## Task objective
Copy nothing but the lines below running from the line containing "rw [hnact, hscore, hcfg] at hlast" through the line containing "(h : execTick", both end lines included.

+++

/-- The expected press in RECALL adds its light and advances the cursor; then AUTO (R190). -/
theorem dispatchOp_recall_hit {e : EventRec} {s : State} {l : Index} (hoff : inputsOff s) (h : s.rstate = stRecall)
    (htr : e.tr = true) (hm : s.map[e.button.toNat]? = some l) (hl : l.toNat ≤ 9) (hit : l = s.rcur) :
    dispatchOp e s = autoOp { afterLight (s.lights ||| 1#10 <<< l.toNat) s with rcur := s.rcur + 1#4 } := by
  have hsel := selectEvent_recall e h true
  rw [htr] at hsel
  have hh : hitBit s e = .ok true := by rw [hitBit_recall h hm hl, hit, beq_self_eq_true]
  exact dispatchOp_performed (button_le_nine hm) hh hsel (execRcHit_next hoff hm hl)

/-- Another press in RECALL ends the round with Failure and the count so far (R191, R195). -/
theorem dispatchOp_recall_miss {e : EventRec} {s : State} {l : Index} (h : s.rstate = stRecall) (htr : e.tr = true)
    (hm : s.map[e.button.toNat]? = some l) (hl : l.toNat ≤ 9) (miss : l ≠ s.rcur) :
    dispatchOp e s = .next (endRound false s.rcur s) := by
  have hsel := selectEvent_recall e h false
  rw [htr] at hsel
  have hh : hitBit s e = .ok false := by rw [hitBit_recall h hm hl, beq_false_of_ne miss]
  refine (dispatchOp_performed (button_le_nine hm) hh hsel rfl).trans ?_
  exact autoLoop_failure (s := { s with rstate := stFailure }) rfl

/-- Settles O39: the cursor moves on, and one that has become full lets AUTO end the round. -/
theorem dispatchOfRecallPress : Obligations.DispatchOfRecallPress := by
  intro e s l hoff h hc h10 htr hm hl
  refine ⟨fun hit hmore => ?_, fun hit hlast => ?_, dispatchOp_recall_miss h htr hm hl⟩
  · exact (dispatchOp_recall_hit hoff h htr hm hl hit).trans (autoOp_recall h (cursor_succ_ne hmore))
  · have hpress := dispatchOp_recall_hit hoff h htr hm hl hit
    rw [cursor_succ_eq hlast] at hpress
    exact hpress.trans (autoLoop_recallDone (by exact h) rfl)

/-! ### A sequence of presses in RECALL (R199) -/

/-- A round that waits in RECALL at cursor `c`: besides the cursor nothing of the round `s` has changed. -/
structure RecallAt (s : State) (c : Nat) (t : State) : Prop where
  rstate : t.rstate = stRecall
  rcur : t.rcur = BitVec.ofNat 4 c
  inputsOff : inputsOff t
  map : t.map = s.map
  nact : t.nact = s.nact
  score : t.score = s.score
  cfg : t.cfg = s.cfg

theorem RecallAt.rcur_toNat {s t : State} {c : Nat} (h : RecallAt s c t) (hc : c ≤ 10) : t.rcur.toNat = c := by
  rw [h.rcur, toNat_activeCount hc]

theorem dispatchList_cons_next {e : EventRec} {rest : List EventRec} {s t : State}
    (h : exec (.dispatch e) s = .next t) : dispatchList (e :: rest) s = dispatchList rest t := by
  rw [dispatchList, h]

/-- The expected press, with positions left after it, moves the cursor on (R190). -/
theorem RecallAt.dispatch_hit {s t : State} {c : Nat} {e : EventRec} (h : RecallAt s c t) (h10 : s.nact.toNat ≤ 10)
    (hroom : c + 1 < s.nact.toNat) (htr : e.tr = true) (hm : s.map[e.button.toNat]? = some (BitVec.ofNat 4 c)) :
    ∃ u, exec (.dispatch e) t = .next u ∧ RecallAt s (c + 1) u := by
  have hcur := h.rcur_toNat (by omega)
  obtain ⟨hstate, hrcur, hoff, hmap, hnact, hscore, hcfg⟩ := h
  rw [← hmap, ← hrcur] at hm
  rw [← hnact] at h10 hroom
  obtain ⟨hmore, -⟩ := dispatchOfRecallPress e t t.rcur hoff hstate (by omega) h10 htr hm (by omega)
  refine ⟨_, hmore rfl (by omega), hstate, ?_, hoff, hmap, hnact, hscore, hcfg⟩
  show t.rcur + 1#4 = BitVec.ofNat 4 (c + 1)
  rw [hrcur, BitVec.ofNat_add]

/-- Expected presses one after another, too few to fill the cursor. -/
theorem RecallAt.dispatchList_hits {s : State} (h10 : s.nact.toNat ≤ 10) {hits : List EventRec}
    (rest : List EventRec) {c : Nat} {t : State} (h : RecallAt s c t) (hroom : c + hits.length < s.nact.toNat)
    (htr : ∀ e ∈ hits, e.tr = true)
    (hmap : ∀ k (hk : k < hits.length), s.map[(hits[k]).button.toNat]? = some (BitVec.ofNat 4 (c + k))) :
    ∃ u, dispatchList (hits ++ rest) t = dispatchList rest u ∧ RecallAt s (c + hits.length) u := by
  induction hits generalizing c t with
  | nil => exact ⟨t, rfl, h⟩
  | cons e hits ih =>
    rw [List.length_cons] at hroom
    obtain ⟨v, hv, hat⟩ := h.dispatch_hit h10 (by omega) (htr e (by simp)) (hmap 0 (by simp))
    obtain ⟨u, hu, hat'⟩ := ih hat (by omega) (fun x hx => htr x (by simp [hx])) fun k hk => by
      rw [Nat.add_right_comm]
      exact hmap (k + 1) (Nat.succ_lt_succ hk)
    refine ⟨u, (dispatchList_cons_next hv).trans hu, ?_⟩
    rwa [List.length_cons, Nat.add_comm hits.length, ← Nat.add_assoc]

/-- A round in RECALL has its mapping dealt (R48, R167). -/
theorem dealt_of_recall {s : State} (hb : Boundary s) (h : s.rstate = stRecall) : Dealt s := by
  obtain ⟨-, -, hnact, -, -, -, -, -, -, hmap⟩ := hb
  exact ⟨(hnact (.inr h)).1, (hnact (.inr h)).2, hmap (.inr h)⟩

/-- Settles O40: the presses before the last leave a RECALL whose cursor counts them, and the last one ends the round. -/
theorem recallLaw : Obligations.RecallLaw := by
  intro s hits last hb h hzero hroom hpresses hmap
  have hd := dealt_of_recall hb h
  have h10 := hd.le_ten
  obtain ⟨-, hrest, -⟩ := boundary_iff.mp hb
  have hstart : RecallAt s 0 s := ⟨h, hzero, hrest.inputsOff, rfl, rfl, rfl, rfl⟩
  obtain ⟨u, hu, hat⟩ := hstart.dispatchList_hits h10 (hits := hits) [last] (by omega)
    (fun e he => (hpresses e (by simp [he])).1) (by simpa using hmap)
  rw [Nat.zero_add] at hat
  have hcur := hat.rcur_toNat (by omega)
  obtain ⟨hstate, hrcur, hoff, humap, hnact, hscore, hcfg⟩ := hat
  obtain ⟨htr, hbutton⟩ := hpresses last (by simp)
  obtain ⟨l, hm, hl⟩ := hd.mapAt hbutton
  obtain ⟨-, hlast, hmiss⟩ := dispatchOfRecallPress last u l hoff hstate (by rw [hnact]; omega) (by rw [hnact]; exact h10)
    htr (by rw [humap]; exact hm) hl
  rw [hnact, hscore, hcfg] at hlast
  rw [← hrcur, show s.map[last.button.toNat]? = some l from hm]
  constructor
  · intro hit hfull
    have hpress := hlast (Option.some.inj hit) (by omega)
    exact ⟨_, hu.trans (dispatchList_cons_next hpress), rfl, rfl, rfl, rfl, rfl⟩
  · intro hother
    have hpress := hmiss fun e => hother (congrArg some e)
    refine ⟨_, hu.trans (dispatchList_cons_next hpress), rfl, rfl, rfl, rfl, ?_⟩
    rw [hscore, hcur, hcfg]

end Sys2Proof.Machine
end

section
/-! SUPPORT and PROOFS. The controller family (43_game_fsm.md): TICK as a poll and the DISPATCH of its events (R183), what
the event loop leaves alone, and the outcome a TICK can leave (R200). -/

namespace Sys2Proof.Machine

/-! ### The poll of a TICK -/

/-- SAMPLE counts the poll and leaves the switches, the controller and the returned value alone (R141). -/
theorem sampleOp_frame {s t : State} (h : sampleOp s = .next t) :
    t.tick = s.tick + 1#32 ∧ t.sw = s.sw ∧ t.rstate = s.rstate ∧ t.nact = s.nact ∧ t.ret = s.ret := by
  obtain ⟨u, hu, ht⟩ := andThen_eq_next.mp h
  obtain ⟨hpins, -⟩ := readSwitchesSeq_readOnly s u hu
  rw [pollSet_eq] at ht
  cases ht
  rw [hpins.eq]
  exact ⟨rfl, rfl, rfl, rfl, rfl⟩

/-- TICK, taken apart into its poll and its event loop (R183). -/
theorem execTick_eq_next {sw : Pattern} {s t : State} (h : execTick sw s = .next t) :
    ∃ u v, sampleOp { s with sw := sw } = .next u ∧ dispatchAll u.events u = .next v ∧ t = { v with lane := 0#4 } := by
  obtain ⟨u, hu, h⟩ := andThen_eq_next.mp h
  obtain ⟨v, hv, ht⟩ := andThen_eq_next.mp h
  cases ht
  exact ⟨u, v, hu, hv, rfl⟩

theorem execTick_next {sw : Pattern} {s u v : State} (hu : sampleOp { s with sw := sw } = .next u)
    (hv : dispatchAll u.events u = .next v) : execTick sw s = .next { v with lane := 0#4 } := by
  rw [execTick, hu, andThen_next, hv, andThen_next]

/-- A poll without an event is all there is of its TICK. -/
theorem execTick_eventless {sw : Pattern} {s u : State} (hu : sampleOp { s with sw := sw } = .next u)
    (he : u.events = []) : execTick sw s = .next { u with events := [], lane := 0#4 } := by
  have hloop : dispatchAll u.events u = .next u := by
    rw [he]
    rfl
  rw [execTick_next hu hloop, ← he]

theorem pollEvents_eq_nil {deb last raw : Pattern} (ts : Stamp)
    (h : ∀ i, i < 10 → laneFires deb last raw i = false) : pollEvents deb last raw ts = [] := by
  have hnone : (List.range 10).filter (laneFires deb last raw) = [] :=
    List.filter_eq_nil_iff.mpr fun i hi => by simp [h i (List.mem_range.mp hi)]
  rw [pollEvents, hnone, List.map_nil]

/-- Settles O43: no lane fires, so the event loop has nothing to dispatch. -/
theorem quietTickLeavesController : Obligations.QuietTickLeavesController := by
  intro sw s hoff hsettle hquiet
  have hpoll := sampleOp_next (s := { s with sw := sw }) hoff hsettle
  exact ⟨s.freeHi, Config.freeHigh s.freeCtr, s.freeCtr + 1,
    execTick_eventless hpoll (pollEvents_eq_nil s.tick hquiet)⟩

/-! ### TICK as SAMPLE and DISPATCH -/

/-- The event loop of TICK is DISPATCH of its events one after another, but for `LANE`; no operation of it looks at the
returned value (R183). -/
theorem dispatchAll_of_dispatchList {es : List EventRec} {s u : State} (r : Ret) (l : BitVec 4)
    (h : dispatchList es s = .next u) : ∃ l', dispatchAll es (relabel l r s) = .next (relabel l' r u) := by
  induction es generalizing s l with
  | nil =>
    cases h
    exact ⟨l, rfl⟩
  | cons e rest ih =>
    cases hv : exec (.dispatch e) s with
    | next v =>
      rw [dispatchList_cons_next hv] at h
      obtain ⟨l', hrest⟩ := ih e.button h
      refine ⟨l', Eq.trans ?_ hrest⟩
      have hblind : dispatchOp e (relabel e.button r s) = mapNext (relabel e.button r) (exec (.dispatch e) s) :=
        dispatchOp_blind e e.button r s
      rw [hv] at hblind
      exact congrArg (andThen · (dispatchAll rest)) hblind
    | fault x => simp [dispatchList, hv] at h
    | refused x => simp [dispatchList, hv] at h

/-- Settles O41: the state after SAMPLE differs from the one after the poll in the returned value, which the event loop
hands through. -/
theorem tickSamplesThenDispatches : Obligations.TickSamplesThenDispatches := by
  intro sw s t u hsample hlist
  obtain ⟨v, hv, ht⟩ := andThen_eq_next.mp (show execSample { s with sw := sw } = .next t from hsample)
  obtain ⟨-, -, -, -, hret⟩ := sampleOp_frame hv
  cases ht
  obtain ⟨l, hloop⟩ := dispatchAll_of_dispatchList v.ret v.lane hlist
  refine (execTick_next hv hloop).trans ?_
  rw [show s.ret = v.ret from hret.symm]
  rfl

/-! ### What the event loop leaves alone -/

/-- The poll count, the switches and the active size are as before. -/
def SamePoll (s t : State) : Prop := t.tick = s.tick ∧ t.sw = s.sw ∧ t.nact = s.nact

theorem SamePoll.refl (s : State) : SamePoll s s := ⟨rfl, rfl, rfl⟩

theorem SamePoll.trans {s t u : State} (hst : SamePoll s t) (htu : SamePoll t u) : SamePoll s u := by
  obtain ⟨htick, hsw, hnact⟩ := hst
  obtain ⟨htick', hsw', hnact'⟩ := htu
  exact ⟨htick'.trans htick, hsw'.trans hsw, hnact'.trans hnact⟩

+++

## Task output
  rw [hnact, hscore, hcfg] at hlast
  rw [← hrcur, show s.map[last.button.toNat]? = some l from hm]
  constructor
  · intro hit hfull
    have hpress := hlast (Option.some.inj hit) (by omega)
    exact ⟨_, hu.trans (dispatchList_cons_next hpress), rfl, rfl, rfl, rfl, rfl⟩
  · intro hother
    have hpress := hmiss fun e => hother (congrArg some e)
    refine ⟨_, hu.trans (dispatchList_cons_next hpress), rfl, rfl, rfl, rfl, ?_⟩
    rw [hscore, hcur, hcfg]

end Sys2Proof.Machine
end

section
/-! SUPPORT and PROOFS. The controller family (43_game_fsm.md): TICK as a poll and the DISPATCH of its events (R183), what
the event loop leaves alone, and the outcome a TICK can leave (R200). -/

namespace Sys2Proof.Machine

/-! ### The poll of a TICK -/

/-- SAMPLE counts the poll and leaves the switches, the controller and the returned value alone (R141). -/
theorem sampleOp_frame {s t : State} (h : sampleOp s = .next t) :
    t.tick = s.tick + 1#32 ∧ t.sw = s.sw ∧ t.rstate = s.rstate ∧ t.nact = s.nact ∧ t.ret = s.ret := by
  obtain ⟨u, hu, ht⟩ := andThen_eq_next.mp h
  obtain ⟨hpins, -⟩ := readSwitchesSeq_readOnly s u hu
  rw [pollSet_eq] at ht
  cases ht
  rw [hpins.eq]
  exact ⟨rfl, rfl, rfl, rfl, rfl⟩

/-- TICK, taken apart into its poll and its event loop (R183). -/
theorem execTick_eq_next {sw : Pattern} {s t : State} (h : execTick sw s = .next t) :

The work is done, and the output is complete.